This document is a draft item to give the feel of what may appear here.

TRAIL RIDE  WITH MINIMUM IMPACT

  • Stay on legal  routes. These may be public rights of way or privately owned land such as trail parks open to the public where a fee will be charged.
  • On privately owned land you must have the permission of the land owner.
  • On muddy or delicate grass surfaces moderate the throttle and use the clutch to gain maximum traction with minimum wheelspin. Once a grass surface is destroyed it may never grow back again, so be particularly careful with throttle and brakes.
  • On switchbacks, avoid roosting around the apex of the turn when climbing or brake-sliding during descent, both of which gouge the trail.
  • Don’t ride around fallen logs; it is best to move them or ride over them.
  • When negotiating any obstacle, stay loose over the bike to allow for sudden direction changes.
  • Cross streams only at designated fording points or where the trail crosses the stream.
  • Routes which have soft muddy surfaces should be avoided in wet weather. 
  • Noise is the aspect which causes most complaints so make sure your vehicle is effectively silenced.
  • Ride at reasonable speed taking regard of conditions and visibility.
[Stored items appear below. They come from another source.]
/-- R356, R382, R383: TIME of the master gives the offset against ORIGIN + CORR / 16 + the delay of the receiving port; the time
master sends TIME out of every port that is up, with the wall time as ORIGIN and CORR 0. -/
def Obligations.HaspTimeMeasures : Prop :=
  (∀ (s : State) (dt rx : Nat) (p : Fin 2) (f : List Byte) (h : HFrame), s.haspUp.contains p.val = true → ethSound f = true →
    haspParse f = some h → h.type = 2 → h.src ≠ s.ringPos → (s.tick dt).haspSeen h = false → s.bit (Reg.haspMaster 0) 31 = true →
    s.fld (Reg.haspMaster 0) 3 0 = h.src →
    ∃ t, exec (.haspTime dt p f rx) s = .next t ∧
      t.tbase.measured = some ((rx : Int) -
        (beAt h.body 0 8 + beAt h.body 8 4 / 16 + s.fld (Reg.haspLink p) 31 16 : Nat)) ∧ SameMemory s t) ∧
  (∀ (s : State) (dt : Nat) (p : Fin 2), s.bit Reg.timeStat 30 = true → s.haspUp.contains p.val = true →
    ∃ t flags, exec (.haspTimeTimer dt) s = .next t ∧
      Sent.hasp p (haspFrame s.ringPos 2 s.ringPos 0 (mget s.hasp.seqs 2 0)
        (beBytes 8 ((s.now + dt) % 2 ^ 64) ++ beBytes 4 0 ++ beBytes 2 (s.rn Reg.timeUtcOfs) ++ beBytes 1 flags)) ∈ t.tx ∧
      SameRegs s t [] ∧ SameMemory s t)

/-- R386: TUN_CMD sends one TUN_REQ with a new identifier and waits for its reply; a second one is discarded; the reply ends it,
leaving a read's data in both pages; without a reply it ends after 100 µs with an error. -/
def Obligations.Tunnels : Prop :=
  (∀ (s : State) (dt req : Nat) (p : Fin 2) (rd : Bool) (c : Instr), s.hasp.tunnel = none →
    (c = .tunRead dt req p ∧ rd = true) ∨ (c = .tunWrite dt req p ∧ rd = false) →
    ∃ t, exec c s = .next t ∧ t.hasp.tunnel = some ⟨p, s.hasp.tunId % 65536, rd, (s.now + dt) % 2 ^ 64⟩ ∧
      mget t.hasp.seqs 6 0 = (mget s.hasp.seqs 6 0 + 1) % 65536 ∧ SameRegs s t [] ∧ SameMemory s t) ∧
  (∀ (s : State) (dt req : Nat) (p : Fin 2) (c : Instr), s.hasp.tunnel.isSome → c = .tunRead dt req p ∨ c = .tunWrite dt req p →
    ∃ t, exec c s = .next t ∧ t.bit (Reg.haspStat p) 6 = true ∧ OnlyRegs s t [Reg.haspStat p]) ∧
  (∀ (s : State) (dt : Nat) (p : Fin 2) (f : List Byte) (h : HFrame) (u : Tunnel), s.haspUp.contains p.val = true →
    ethSound f = true → haspParse f = some h → h.type = 7 → h.src ≠ s.ringPos → (s.tick dt).haspSeen h = false →
    beAt h.body 0 1 = s.ringPos → s.hasp.tunnel = some u → beAt h.body 1 2 = u.id → u.read = true → beAt h.body 3 1 = 0 →
    ∃ t, exec (.tunRsp dt p f) s = .next t ∧ t.hasp.tunnel = none ∧ t.bit (Reg.haspStat u.page) 4 = true ∧
      t.rn (Reg.haspTunData 0) = beAt h.body 4 4 ∧ t.rn (Reg.haspTunData 1) = beAt h.body 4 4 ∧ SameMemory s t) ∧
  (∀ (s : State) (dt : Nat) (p : Fin 2) (u : Tunnel), s.hasp.tunnel = some u → u.page = p.val →
    u.sentAt + 100000 ≤ (s.now + dt) % 2 ^ 64 →
    ∃ t, exec (.tunnelTimeout dt p) s = .next t ∧ t.hasp.tunnel = none ∧ t.bit (Reg.haspStat p) 5 = true ∧
      SameRegs s t [Reg.haspStat p] ∧ SameMemory s t) ∧
  (∀ (s : State) (dt : Nat) (p : Fin 2) (f : List Byte) (h : HFrame), s.haspUp.contains p.val = true → ethSound f = true →
    haspParse f = some h → h.type = 6 → h.src ≠ s.ringPos → (s.tick dt).haspSeen h = false → beAt h.body 0 1 = s.ringPos →
    s.bit (Reg.haspCtrl p) 1 = false →
    ∃ t, exec (.tunReq dt p f) s = .next t ∧
      Sent.hasp p (haspFrame s.ringPos 7 s.ringPos 0 (mget s.hasp.seqs 7 0)
        (beBytes 1 h.src ++ beBytes 2 (beAt h.body 1 2) ++ beBytes 1 1 ++ beBytes 4 0)) ∈ t.tx ∧ SameRegs s t [] ∧ SameMemory s t) ∧
  (∀ (s : State) (dt : Nat) (p : Fin 2) (f : List Byte) (h : HFrame) (n : Fin 8), s.haspUp.contains p.val = true →
    ethSound f = true → haspParse f = some h → h.type = 6 → h.src ≠ s.ringPos → (s.tick dt).haspSeen h = false →
    beAt h.body 0 1 = s.ringPos → s.bit (Reg.haspCtrl p) 1 = true → beAt h.body 3 1 = 2 → beAt h.body 4 4 = Reg.mcLatTgt n →
    ∃ t, exec (.tunReq dt p f) s = .next t ∧ t.rn (Reg.mcLatTgt n) = beAt h.body 8 4 ∧ SameRegs s t [Reg.mcLatTgt n] ∧
      SameMemory s t)

/-! ### Management SPI and the indirect windows (R366, R121, R153-R157) -/

/-- R366: WRITE_REG writes its whole words as register writes, READ_REG reads a register, WRITE_MEM stores a word in memory least
significant byte first and READ_MEM reads it, where no burst is poisoned, both only with MEM_EN and here while memory does not stand still, READ_STAT gives READY, interrupt and error, and a word cut short
shows when chip select rises. -/
def Obligations.ManagementSpi : Prop :=
  (∀ (s : State) (dt clk : Nat) (n : Fin 8) (l : List Byte), 4 ≤ l.length → l.length < 8 →
    ∃ t, exec (.writeReg dt (Reg.mcLatTgt n) l clk) s = .next t ∧ t.rn (Reg.mcLatTgt n) = beAt l 0 4 ∧
      OnlyRegs s t [Reg.mcLatTgt n]) ∧
  (∀ (s : State) (dt : Nat) (n : Fin 8), (∀ key, mget s.hiSnap key none = none) →
    ∃ t, exec (.readReg dt (Reg.mcLatTgt n) 1) s = .next t ∧ t.bus = [s.rn (Reg.mcLatTgt n)] ∧ OnlyRegs s t []) ∧
  (∀ (s : State) (dt a c r : Nat) (l : List Byte) (k : Fin 4 → Nat), s.bit Reg.mspiCtrl 0 = true → s.memStill = false →
    a % 4 = 0 → a < 2 ^ 41 → l.length = 4 → Function.Injective k → (∀ i : Fin 4, s.place (a + i) = some (c, r, k i)) → s.rankLost c r = false →
    ∃ t, exec (.writeMem dt a l) s = .next t ∧ (∀ i : Fin 4, mget t.dram (k i) 0 = l.getD (3 - i) 0) ∧
      (∀ j, (∀ i, k i ≠ j) → mget t.dram j 0 = mget s.dram j 0) ∧ SameRegs s t (touchRegs c) ∧ t.vault = s.vault) ∧
  (∀ (s : State) (dt a : Nat), s.bit Reg.mspiCtrl 0 = true → s.memStill = false → a % 4 = 0 → a < 2 ^ 41 →
    (∀ i : Fin 4, s.burstPoisoned (a + i) = false) →
    ∃ t, exec (.readMem dt a 1) s = .next t ∧ t.bus = [ofLe (s.rdBytes a 4)] ∧
      SameRegs s t (Reg.memStat :: (List.range 8).flatMap touchRegs) ∧ SameMemory s t) ∧
  (∀ (s : State) (dt a n : Nat) (l : List Byte) (c : Instr), s.bit Reg.mspiCtrl 0 = false →
    c = .writeMem dt a l ∨ c = .readMem dt a n →
    ∃ t, exec c s = .next t ∧ t.bit Reg.mspiStat 1 = true ∧ OnlyRegs s t [Reg.mspiStat]) ∧
  (∀ (s : State) (dt : Nat), ∃ t x, exec (.readStat dt) s = .next t ∧ t.bus = [x] ∧ x < 8 ∧
    x.testBit 0 = s.bit Reg.pcieStat 9 ∧ x.testBit 1 = s.outputs.mspiIrq ∧
    x.testBit 2 = (s.bit Reg.mspiStat 0 || s.bit Reg.mspiStat 1) ∧ OnlyRegs s t []) ∧
  (∀ (s : State) (dt bits : Nat), ∃ t, exec (.mspiCsHigh dt bits) s = .next t ∧
    t.bit Reg.mspiStat 0 = (s.bit Reg.mspiStat 0 || decide (bits % 32 ≠ 0)) ∧ OnlyRegs s t [Reg.mspiStat])

/-- R121, R153-R157: the window of a coefficient set, a tone object or an encode LUT stores into the selected entry, and only
there, and reads it, an entry past the last one as 0, the index advancing under AUTOINC; a write to an entry past the last one, or
to a bank that is active, pending or in use, is refused with KIND 3 and changes no entry. -/
def Obligations.TablesStoreAndRead : Prop :=
  (∀ (s : State) (dt req e b : Nat) (set : Fin 8) (v : Word), e = s.fld (Reg.coefIdx set) 10 0 →
    b = s.fld (Reg.coefIdx set) 11 11 → e ≤ 1791 → b ≠ s.fld (Reg.coefCtrl set) 0 0 → b ≠ (s.sh (Reg.coefCtrl set)).toNat % 2 →
    s.coefInUse set b = false →
    ∃ t, exec (.coefDataWrite dt req set v) s = .next t ∧ t.coefAt set b e = signedOf 12 v.toNat ∧
      (∀ j d, j ≠ (set * 2 + b) * 1792 + e → mget t.coef j d = mget s.coef j d) ∧
      t.fld (Reg.coefIdx set) 10 0 = (if s.bit (Reg.coefIdx set) 16 then e + 1 else e) ∧
      OnlyRegs s { t with coef := s.coef } [Reg.coefIdx set]) ∧
  (∀ (s : State) (dt req e b : Nat) (set : Fin 8) (v : Word), e = s.fld (Reg.coefIdx set) 10 0 →
    b = s.fld (Reg.coefIdx set) 11 11 → 1791 < e ∨ b = s.fld (Reg.coefCtrl set) 0 0 ∨
      b = (s.sh (Reg.coefCtrl set)).toNat % 2 ∨ s.coefInUse set b = true →
    ∃ t, exec (.coefDataWrite dt req set v) s = .next t ∧ t.fld (pgViol (0x060 + set)) 14 12 = 3 ∧
      OnlyRegs s t [pgViol (0x060 + set), pgStat (0x060 + set)]) ∧
  (∀ (s : State) (dt req e : Nat) (set : Fin 8), e = s.fld (Reg.coefIdx set) 10 0 →
    ∃ t, exec (.coefDataRead dt req set) s = .next t ∧
      t.bus = [if 1791 < e then 0 else toCode 32 (s.coefAt set (s.fld (Reg.coefIdx set) 11 11) e)] ∧
      t.fld (Reg.coefIdx set) 10 0 = (if s.bit (Reg.coefIdx set) 16 then (e + 1) % 2048 else e) ∧
      OnlyRegs s t [Reg.coefIdx set]) ∧
  (∀ (s : State) (dt req j e b : Nat) (v : Word), j = s.fld Reg.toneSel 4 0 → e = s.fld Reg.toneIdx 10 0 →
    b = s.fld Reg.toneIdx 11 11 → e ≤ toneLimit j → b ≠ s.fld Reg.toneBank j j →
    b ≠ bitsOf (s.sh Reg.toneBank).toNat j j → s.toneInUse j b = false →
    ∃ t, exec (.toneDataWrite dt req v) s = .next t ∧ t.toneAt j b e = v.toNat % 2 ^ 20 ∧
      (∀ k d, k ≠ (j * 2 + b) * 2048 + e → mget t.tone k d = mget s.tone k d) ∧
      t.fld Reg.toneIdx 10 0 = (if s.bit Reg.toneIdx 16 then e + 1 else e) ∧
      OnlyRegs s { t with tone := s.tone } [Reg.toneIdx]) ∧
  (∀ (s : State) (dt req j e b : Nat) (v : Word), j = s.fld Reg.toneSel 4 0 → e = s.fld Reg.toneIdx 10 0 →
    b = s.fld Reg.toneIdx 11 11 → toneLimit j < e ∨ b = s.fld Reg.toneBank j j ∨
      b = bitsOf (s.sh Reg.toneBank).toNat j j ∨ s.toneInUse j b = true →
    ∃ t, exec (.toneDataWrite dt req v) s = .next t ∧ t.fld (pgViol 0x068) 14 12 = 3 ∧
      OnlyRegs s t [pgViol 0x068, pgStat 0x068]) ∧
  (∀ (s : State) (dt req j e : Nat), j = s.fld Reg.toneSel 4 0 → e = s.fld Reg.toneIdx 10 0 →
    ∃ t, exec (.toneDataRead dt req) s = .next t ∧
      t.bus = [if toneLimit j < e then 0 else if j < 16 then s.toneAt j (s.fld Reg.toneIdx 11 11) e
        else toCode 32 (signedOf 20 (s.toneAt j (s.fld Reg.toneIdx 11 11) e))] ∧
      t.fld Reg.toneIdx 10 0 = (if s.bit Reg.toneIdx 16 then (e + 1) % 2048 else e) ∧ OnlyRegs s t [Reg.toneIdx]) ∧
  (∀ (s : State) (dt req e b : Nat) (cv : Fin 4) (v : Word), e = s.fld (Reg.cvcLutIdx cv) 10 0 →
    b = s.fld (Reg.cvcLutIdx cv) 11 11 → e ≤ 1024 → b ≠ s.fld (Reg.cvcLutSel cv) 0 0 →
    b ≠ (s.sh (Reg.cvcLutSel cv)).toNat % 2 → s.lutInUse cv b = false →
    ∃ t, exec (.lutDataWrite dt req cv v) s = .next t ∧ t.lutAt cv b e = v.toNat % 65536 ∧
      (∀ k d, k ≠ (cv * 2 + b) * 2048 + e → mget t.lut k d = mget s.lut k d) ∧
      t.fld (Reg.cvcLutIdx cv) 10 0 = (if s.bit (Reg.cvcLutIdx cv) 16 then e + 1 else e) ∧
      OnlyRegs s { t with lut := s.lut } [Reg.cvcLutIdx cv]) ∧
  (∀ (s : State) (dt req e b : Nat) (cv : Fin 4) (v : Word), e = s.fld (Reg.cvcLutIdx cv) 10 0 →
    b = s.fld (Reg.cvcLutIdx cv) 11 11 → 1024 < e ∨ b = s.fld (Reg.cvcLutSel cv) 0 0 ∨
      b = (s.sh (Reg.cvcLutSel cv)).toNat % 2 ∨ s.lutInUse cv b = true →
    ∃ t, exec (.lutDataWrite dt req cv v) s = .next t ∧ t.fld (pgViol (0x018 + cv)) 14 12 = 3 ∧
      OnlyRegs s t [pgViol (0x018 + cv), pgStat (0x018 + cv)]) ∧
  (∀ (s : State) (dt req e : Nat) (cv : Fin 4), e = s.fld (Reg.cvcLutIdx cv) 10 0 →
    ∃ t, exec (.lutDataRead dt req cv) s = .next t ∧
      t.bus = [if 1024 < e then 0 else s.lutAt cv (s.fld (Reg.cvcLutIdx cv) 11 11) e] ∧
      t.fld (Reg.cvcLutIdx cv) 10 0 = (if s.bit (Reg.cvcLutIdx cv) 16 then (e + 1) % 2048 else e) ∧
      OnlyRegs s t [Reg.cvcLutIdx cv])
RESPECT THE ENVIRONMENT AND THE RIGHTS OF OTHERS

  • Be considerate of others on the road or trail.
  • Ride only where permitted.
  • Leave gates as you find them, open if open, closed if closed.  it is a good idea if the person who opens the gate also closes it. Do not allow the first person who opens the gate to ride away, as the last rider may assume that the gate does not need closing. 
  • Treat others with respect. Give way to walkers, horses and cyclists. On a narrow lane, stop and switch off engines.
  • Keep the noise and dust down.
  • Don't leave litter, take it home with you. 

 

EDUCATE YOURSELF, PLAN AND PREPARE BEFORE YOU GO

  • Suitable Rights of Way are usually Byways Open to All Traffic (BOAT) and UCRs which have not received a tarmac surface.
  • Most OS maps are accurate but they still contain some errors. To be sure, you will need to consult the Highway Authority for the area in which you wish to ride. BOATs will be shown on the Definitive Map (DM) held by the right of way office. UCRs are shown on the List of Streets (LoS). Local clubs will also be able to assist with information.
  • If riding on private land, be sure to ask permission from the landowner(s).
  • Check the weather forecast.
  • Wear appropriate clothing for the weather forecast and the routes you anticipate riding. 
  • Buddy up with two or three riders. Riding solo can leave you vulnerable if you have an accident or breakdown. Designate meeting areas in case of separation.
  • Know your limitations. Watch your time, your fuel, and your energy.
  • Don’t mix riding with alcohol and/or drugs.
  • Understand how to operate your motorcycle and its controls.
  • There are commercial facilities offering trail and offroad riding tuition, both for riders with their own motorcycles and riders who wish to hire a bike. An internet search will give you some contacts.
  • Make sure your vehicle is mechanically up to task. Be prepared with tools, supplies and spares for trailside repairs.

 

ALLOW FOR FUTURE USE OF THE OUTDOORS, LEAVE IT BETTER THAN YOU FOUND IT

  • Carry a bag for rubbish on your vehicle and pick up litter left by others.
  • Avoid “spooking” livestock and wildlife you encounter.
  • Avoid sensitive habitats, wetlands, steams, and meadows.
  • Following a ride, wash your motorcycle to reduce the spread of noxious weeds.

 

DISCOVER THE REWARDS OF RESPONSIBLE RECREATION

  • Trail and offroad riding provides the opportunity to get away from the rush of everyday life and builds family traditions.
  • Careless and noisy riding can cause damage and may result in closing areas.
  • Respect the environment and trail users. By using common sense and common courtesy, what is available today will be here to enjoy tomorrow.